## Instructions for the task
Transcribe the entries that follow, word for word.
━━━━━ Dataset excerpts
-- ==== Sys2Proof/Machine/Reset.lean ====
section
/-! DEFINITION. `RESET` (70_reset_and_hazards.md). -/

namespace Sys2Proof.Machine

/-- `RESET` (R170): every register takes its reset value, whatever is in progress; nothing is dispatched, consumed or
written, and the streams are not touched (R173). -/
def execReset (s : State) : Result := .next (resetRegisters s)

end Sys2Proof.Machine
end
━━━━━━━━━━
## Answer below
-- ==== Sys2Proof/Machine/Reset.lean ====
section
/-! DEFINITION. `RESET` (70_reset_and_hazards.md). -/

namespace Sys2Proof.Machine

/-- `RESET` (R170): every register takes its reset value, whatever is in progress; nothing is dispatched, consumed or
written, and the streams are not touched (R173). -/
def execReset (s : State) : Result := .next (resetRegisters s)

end Sys2Proof.Machine
end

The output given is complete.